一梦黄粱 -- 19
就在严小娟忙着把手里的股票卖掉换钱的时候,张琦接到陈强电话说要谈一下工作安排。在去见陈强之前,张琦给还在莲塘县的杨玉颖去过电话,当时没找到,等他准备出门去市委的时候,杨玉颖的电话打了过来,尽管很久没联系,但两个人并没很生分,杨玉颖很忙,所以说话也很直接简洁,就是听说他可能来县里公安局出任局长,表示了欢迎和支持,另外就是问张琦有没什么需要调配的人手?这简直就是说到张琦的心窝里去了,赶紧就提出想要西藏他工作过的部队一位连长来当副手。杨玉颖听完略想了一下,让他把这位连长的名字告诉她,张琦于是说这位连长叫李长青,然后又说他在西藏戍边很多年了,一直没得到提拔,但能力和人品都是非常好的。杨玉颖听完没多说什么,就回了一句知道了,你先去找陈强办好你的手续,这个李长青的事情她想办法,你暂时不用管,然后就挂掉电话了。
讲完这通电话后,张琦于是就去市委找到了陈强,其实一切都已经安排妥当了。很明显这个张琦是个冉冉升起的官场新星,所以陈强也非常重视,很亲热地招呼张琦坐下,还特意沏了杯热茶,说这是单枞铁观音,以前是上贡皇上的,非常的珍贵。其实张琦自小就习惯喝茶,一闻茶杯中的香气就已经知道这个是好茶,这样品质的他之前确实都没机会喝过,所以很感激地说了声谢谢。只是陈强拿了个大茶杯搞了一大杯子,张琦就感觉多少有些可惜了,这么好的茶叶,搞个这么大的杯子,关键水也不够热,也没洗洗茶就直接冲出来喝了,只是人家一个堂堂副局级给你个刚上来的副处倒茶,他除了说谢谢哪敢多邹一下眉头。

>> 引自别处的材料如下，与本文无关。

-- ==== Sys2Proof/Laws/Memory.lean ====
section
/-! SUPPORT. The laws of memory: a read after a write, the canonical form, equal memories are equal data. -/

namespace Sys2Proof.Machine

/-! ## The list of cells -/

theorem cellAt_eq_none_of_lt {cells : List Host.Cell} {a : Nat} (h : ∀ c ∈ cells, a < c.1) : cellAt cells a = none := by
  induction cells with
  | nil => rfl
  | cons c rest ih =>
    have hc : ¬ c.1 = a := by have := h c (by simp); omega
    simp [cellAt, hc, ih fun d hd => h d (by simp [hd])]

theorem cellAt_removeCell (cells : List Host.Cell) (a k : Nat) :
    cellAt (removeCell cells a) k = if k = a then none else cellAt cells k := by
  induction cells with
  | nil => simp [removeCell, cellAt]
  | cons c rest ih =>
    obtain ⟨j, b⟩ := c
    unfold removeCell at ih ⊢
    by_cases hj : j = a
    · rw [List.filter_cons_of_neg (by simp [hj]), ih]
      by_cases hk : k = a
      · simp [hk]
      · simp [hk, cellAt, show ¬ j = k by omega]
    · rw [List.filter_cons_of_pos (by simp [hj])]
      simp only [cellAt, ih]
      by_cases hk : j = k
      · simp [hk, show ¬ k = a by omega]
      · simp [hk]

theorem cellAt_insertCell (cells : List Host.Cell) (a k : Nat) (b : Byte) :
    cellAt (insertCell cells a b) k = if k = a then some b else cellAt cells k := by
  induction cells with
  | nil => simp [insertCell, cellAt, eq_comm]
  | cons c rest ih =>
    obtain ⟨j, c⟩ := c
    simp only [insertCell]
    split
    · simp only [cellAt, eq_comm]
    · split
      · next h => subst h; simp only [cellAt, eq_comm]; split <;> simp_all
      · simp only [cellAt, ih]; split <;> split <;> simp_all

/-! ## Read and write -/

@[simp] theorem Memory.write_font (m : Memory) (a : Nat) (b : Byte) : (m.write a b).font = m.font := by
  unfold Memory.write; split <;> rfl

theorem Memory.initial_congr {m n : Memory} (h : m.font = n.font) (a : Nat) : m.initial a = n.initial a := by
  simp only [Memory.initial, h]

@[simp] theorem Memory.write_initial (m : Memory) (a : Nat) (b : Byte) (k : Nat) :
    (m.write a b).initial k = m.initial k := Memory.initial_congr (by simp) k

/-- A read gives the byte last written to the address, and no other address is touched (spec/20_memory.md R62). -/
@[simp] theorem Memory.read_write (m : Memory) (a k : Nat) (b : Byte) :
    (m.write a b).read k = if k = a then b else m.read k := by
  unfold Memory.read
  rw [Memory.write_initial]
  unfold Memory.write
  split
  · next h => rw [cellAt_removeCell]; split <;> simp_all
  · rw [cellAt_insertCell]; split <;> simp

@[simp] theorem Memory.writeBytes_font (m : Memory) (a : Nat) (bs : List Byte) :
    (m.writeBytes a bs).font = m.font := by
  induction bs generalizing m a with
  | nil => rfl
  | cons b rest ih => simp [Memory.writeBytes, ih]

/-- A read after a block write: byte k of the block at `a + k`, every other address as before. -/
theorem Memory.read_writeBytes (m : Memory) (a : Nat) (bs : List Byte) (k : Nat) :
    (m.writeBytes a bs).read k = if a ≤ k then (bs[k - a]?).getD (m.read k) else m.read k := by
  induction bs generalizing m a with
  | nil => simp [Memory.writeBytes]
  | cons b rest ih =>
    rw [Memory.writeBytes, ih, Memory.read_write]
    by_cases h : k = a
    · simp [h]
    · by_cases h2 : a + 1 ≤ k
      · obtain ⟨j, rfl⟩ : ∃ j, k = a + 1 + j := ⟨k - (a + 1), by omega⟩
        simp [show a + 1 + j - a = j + 1 by omega, show a ≤ a + 1 + j by omega, show a + 1 + j ≠ a by omega]
      · simp [h, h2, show ¬ a ≤ k by omega]

theorem Memory.read_writeBytes_outside (m : Memory) (a : Nat) (bs : List Byte) (k : Nat)
    (h : k < a ∨ a + bs.length ≤ k) : (m.writeBytes a bs).read k = m.read k := by
  rw [Memory.read_writeBytes]
  split
  · rw [List.getElem?_eq_none (by omega)]; rfl
  · rfl

theorem Memory.read_writeBytes_inside (m : Memory) (a : Nat) (bs : List Byte) (k : Nat) (h : k < bs.length) :
    (m.writeBytes a bs).read (a + k) = bs[k] := by
  rw [Memory.read_writeBytes]
  simp [h]

@[simp] theorem Memory.readBytes_length (m : Memory) (a n : Nat) : (m.readBytes a n).length = n := by
  simp [Memory.readBytes]

@[simp] theorem Memory.readBytes_getElem (m : Memory) (a n k : Nat) (h : k < (m.readBytes a n).length) :
    (m.readBytes a n)[k] = m.read (a + k) := by
  simp [Memory.readBytes]

/-! ## The canonical form -/

theorem mem_insertCell {cells : List Host.Cell} {a : Nat} {b : Byte} {c : Host.Cell}
    (h : c ∈ insertCell cells a b) : c = (a, b) ∨ c ∈ cells := by
  induction cells with
  | nil => simpa [insertCell] using h
  | cons d rest ih =>
    obtain ⟨j, e⟩ := d
    simp only [insertCell] at h
    split at h
    · simpa using h
    · split at h
      · simp only [List.mem_cons] at h ⊢; tauto
      · simp only [List.mem_cons] at h ⊢
        rcases h with h | h
        · tauto
        · have := ih h; tauto

theorem pairwise_insertCell {cells : List Host.Cell} (h : cells.Pairwise fun c d => c.1 < d.1) (a : Nat) (b : Byte) :
    (insertCell cells a b).Pairwise fun c d => c.1 < d.1 := by
  induction cells with
  | nil => simp [insertCell]
  | cons d rest ih =>
    obtain ⟨j, e⟩ := d
    rw [List.pairwise_cons] at h
    simp only [insertCell]
    split
    · next hlt =>
      refine List.pairwise_cons.2 ⟨fun c hc => ?_, List.pairwise_cons.2 h⟩
      rcases List.mem_cons.1 hc with rfl | hc
      · exact hlt
      · exact Nat.lt_trans hlt (h.1 c hc)
    · split
      · next heq => subst heq; exact List.pairwise_cons.2 h
      · refine List.pairwise_cons.2 ⟨fun c hc => ?_, ih h.2⟩
        rcases mem_insertCell hc with rfl | hc
        · simp only; omega
        · exact h.1 c hc

/-- A write inside memory keeps the canonical form. -/
theorem Memory.write_wf {m : Memory} (hm : m.wf) {a : Nat} (ha : a < Config.memSize) (b : Byte) : (m.write a b).wf := by
  obtain ⟨hp, hc⟩ := hm
  refine ⟨?_, fun c hcm => ?_⟩
  · unfold Memory.write
    split
    · exact hp.filter _
    · exact pairwise_insertCell hp a b
  · rw [Memory.write_initial]
    unfold Memory.write at hcm
    split at hcm
    · exact hc c (List.mem_filter.1 hcm).1
    · next hne =>
      rcases mem_insertCell hcm with rfl | hcm
      · exact ⟨ha, hne⟩
      · exact hc c hcm

/-- A block write inside memory keeps the canonical form. -/
theorem Memory.writeBytes_wf {m : Memory} (hm : m.wf) {a : Nat} {bs : List Byte}
    (h : bs = [] ∨ a + bs.length ≤ Config.memSize) : (m.writeBytes a bs).wf := by
  induction bs generalizing m a with
  | nil => exact hm
  | cons b rest ih =>
    have h' : a + (rest.length + 1) ≤ Config.memSize := by simpa using h
    exact ih (Memory.write_wf hm (by omega) b) (Or.inr (by omega))

/-- Memory with nothing listed is in canonical form, whatever FONT is. -/
theorem Memory.wf_empty (font : Font) : (Memory.mk font []).wf := by simp [Memory.wf]

theorem cellAt_of_mem {cells : List Host.Cell} (hp : cells.Pairwise fun c d => c.1 < d.1) {c : Host.Cell}
    (hc : c ∈ cells) : cellAt cells c.1 = some c.2 := by
  induction cells with
  | nil => simp at hc
  | cons d rest ih =>
    rw [List.pairwise_cons] at hp
    rcases List.mem_cons.1 hc with rfl | hc
    · simp [cellAt]
    · have : ¬ d.1 = c.1 := by have := hp.1 c hc; omega
      simp [cellAt, this, ih hp.2 hc]

theorem mem_of_cellAt {cells : List Host.Cell} {a : Nat} {b : Byte} (h : cellAt cells a = some b) : (a, b) ∈ cells := by
  induction cells with
  | nil => simp [cellAt] at h
  | cons d rest ih =>
    obtain ⟨j, e⟩ := d
    simp only [cellAt] at h
    split at h
    · next hj => subst hj; simp_all
    · exact List.mem_cons_of_mem _ (ih h)

/-- Two canonical memories of one FONT that read the same at every address are equal data. -/
theorem Memory.ext_of_wf {m n : Memory} (hm : m.wf) (hn : n.wf) (hf : m.font = n.font)
    (h : ∀ a, m.read a = n.read a) : m = n := by
  have sub : ∀ {p q : Memory}, p.wf → q.wf → p.font = q.font → (∀ a, p.read a = q.read a) →
      ∀ c ∈ p.cells, c ∈ q.cells := by
    intro p q hp hq hpq hr c hc
    have h1 : p.read c.1 = c.2 := by simp [Memory.read, cellAt_of_mem hp.1 hc]
    have h2 := (hp.2 c hc).2
    have h3 := hr c.1
    rw [h1] at h3
    unfold Memory.read at h3
    cases hq' : cellAt q.cells c.1 with
    | none => rw [hq', Memory.initial_congr hpq.symm] at h3; exact absurd h3 h2
    | some b => rw [hq'] at h3; simp only [Option.getD_some] at h3; have := mem_of_cellAt hq'; rw [← h3] at this; exact this
  have key : m.cells = n.cells := by
    apply List.Perm.eq_of_pairwise (le := fun c d : Host.Cell => c.1 < d.1) _ hm.1 hn.1
    · rw [List.perm_ext_iff_of_nodup]
      · exact fun c => ⟨sub hm hn hf h c, sub hn hm hf.symm (fun a => (h a).symm) c⟩
      · exact hm.1.imp fun h e => by rw [e] at h; omega
      · exact hn.1.imp fun h e => by rw [e] at h; omega
    · intro a b _ _ h1 h2; omega
  cases m; cases n; simp_all

end Sys2Proof.Machine
end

陈强接着说:张处,张琦赶紧打断说:大姐,你喊我小张就多好啊,这个你这么叫可真是不把我当自己人啊。陈强一听也很高兴,于是说我也觉得叫小张更亲近,确实你就是年轻嘛。然后接着说:小张啊,你这次去莲塘县的安排是个非常好的机会,你知道我们花州市最近几任的市公安局长,政法委书记都是从那出来的,这次市里面这样的安排是对你能力的极大信任,也是作为你援藏工作成绩的肯定,你一定要把握好这个机会。其实你的身份和经验,担任这个职务不少人,特别是莲塘县公安系统的人都有些反应,但你不要担心,市里和县里的领导都支持你,我也竭尽我的所能给你铺平了道路,你的调令已经签发了,你尽快去上任报到免得夜长梦多,你到任后要首先把局里的关系理顺,特别是他们的副局长谢启明,他在这个任上很长时间,他也一直在争取坐正,但他的年纪其实已经不适合担任正职,这些他自己肯定会有些想法的,你要多留心和他搞好关系,局里大部分干警都是谢启明一手带起来的。张琦除了连声答应也没多说什么。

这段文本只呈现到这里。